• DIRECTIONS FOR THIS TASK: From the records below, copy the lines that include "Refusal".

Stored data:
-- ==== Sys2Proof/Machine/Bus.lean ====
section
/-! DEFINITION. The meanings of the events of the lease bus: CHARACTER_RECEIVED, FRAMING_ERROR, GAP_LIMIT_EXPIRY, LINE_RETURNS_TO_1,
BEGIN_EXCHANGE, TRANSMIT_DONE, REPLY_WINDOW_TIMEOUT and SEND_ANSWER (Chapters 6 and 7). -/

namespace Sys2Proof.Machine

/-- CHARACTER_RECEIVED (R114): a receiver that is OFF, MUTED or held off by a framing error takes no character (R111, R115, R123). -/
def execCharacterReceived (mark : Bool) (data : Byte) (s : State) : Host.Outcome State Fault Refusal :=
  if s.hears then .next (s.takeCharacter mark data) else .next s

/-- FRAMING_ERROR (R119): the frame in assembly is abandoned with cause FRAMING, or the error is discarded in HUNT; the receiver then
waits for the line to read 1 (R111). -/
def execFramingError (s : State) : Host.Outcome State Fault Refusal :=
  if s.hears then .next ({ s with li := { s.li with lineHeld := true } }.abandonFrame .framing .hunt) else .next s

/-- GAP_LIMIT_EXPIRY (R117): a frame in assembly is abandoned with cause GAP; in HUNT no gap limit runs. -/
def execGapLimitExpiry (s : State) : Host.Outcome State Fault Refusal :=
  if s.li.receiver.inFrame then .next (s.abandonFrame .gap .hunt) else .next s

/-- LINE_RETURNS_TO_1 (R111): the receiver looks for a start bit again. OFF and MUTED it does not sample the line (DESIGN CHOICE,
log 17). -/
def execLineReturnsTo1 (s : State) : Host.Outcome State Fault Refusal :=
  if s.li.receiver.listening then .next { s with li := { s.li with lineHeld := false } } else .next s

/-- BEGIN_EXCHANGE (R126): in SERVING or HOLD, in GAP, with the transmitter IDLE and a candidate present; otherwise none begins
(R130). -/
def execBeginExchange (s : State) : Host.Outcome State Fault Refusal :=
  if s.inService ∧ s.es.exchange = .gap ∧ s.li.transmitter = .idle then
    match s.chooseTarget with
    | some c => .next (s.pollTarget c)
    | none => .next s
  else .next s

/-- The frame has been sent (step 4 of R122): the transmitter is IDLE and the receiver in HUNT. The end of the POLL opens the reply
window, read at this moment (R132); the end of the ANSWER ends the exchange (R138). A wait for the line at 1 that a framing error
before the transmission began (R111) goes on after it: `lineHeld` is kept (DESIGN CHOICE, log 17). -/
def State.endTransmission (s : State) : State :=
  let s1 := { s with li := { s.li with transmitter := .idle, receiver := .hunt } }
  match s.es.exchange with
  | .polling x => s1.setExchange (.awaiting x s.cu.catalogue.params.replyWindow false)
  | .answering _ _ true => s1.setExchange .gap
  | .gap | .awaiting _ _ _ | .answering _ _ false => s1

/-- TRANSMIT_DONE (R122). -/
def execTransmitDone (s : State) : Host.Outcome State Fault Refusal :=
  match s.li.transmitter with
  | .sending _ => .next s.endTransmission
  | .idle => .next s

/-- REPLY_WINDOW_TIMEOUT (R133): in AWAITING with no deciding frame the exchange fails with cause TIMEOUT. -/
def execReplyWindowTimeout (s : State) : Host.Outcome State Fault Refusal :=
  match s.es.exchange with
  | .awaiting x _ false => .next (s.failExchange x)
  | .gap | .polling _ | .awaiting _ _ true | .answering _ _ _ => .next s

/-- SEND_ANSWER (R138): the turnaround ends and the ANSWER is handed to the transmitter. -/
def execSendAnswer (s : State) : Host.Outcome State Fault Refusal :=
  match s.es.exchange with
  | .answering x a false =>
    if s.li.transmitter = .idle then
      .next ((s.transmit x.address kindAnswer (answerBody a)).setExchange (.answering x a true))
    else .next s
  | .gap | .polling _ | .awaiting _ _ _ | .answering _ _ true => .next s

end Sys2Proof.Machine
end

• RESULT OF THIS EXERCISE:
def execCharacterReceived (mark : Bool) (data : Byte) (s : State) : Host.Outcome State Fault Refusal :=
def execFramingError (s : State) : Host.Outcome State Fault Refusal :=
def execGapLimitExpiry (s : State) : Host.Outcome State Fault Refusal :=
def execLineReturnsTo1 (s : State) : Host.Outcome State Fault Refusal :=
def execBeginExchange (s : State) : Host.Outcome State Fault Refusal :=
def execTransmitDone (s : State) : Host.Outcome State Fault Refusal :=
def execReplyWindowTimeout (s : State) : Host.Outcome State Fault Refusal :=
def execSendAnswer (s : State) : Host.Outcome State Fault Refusal :=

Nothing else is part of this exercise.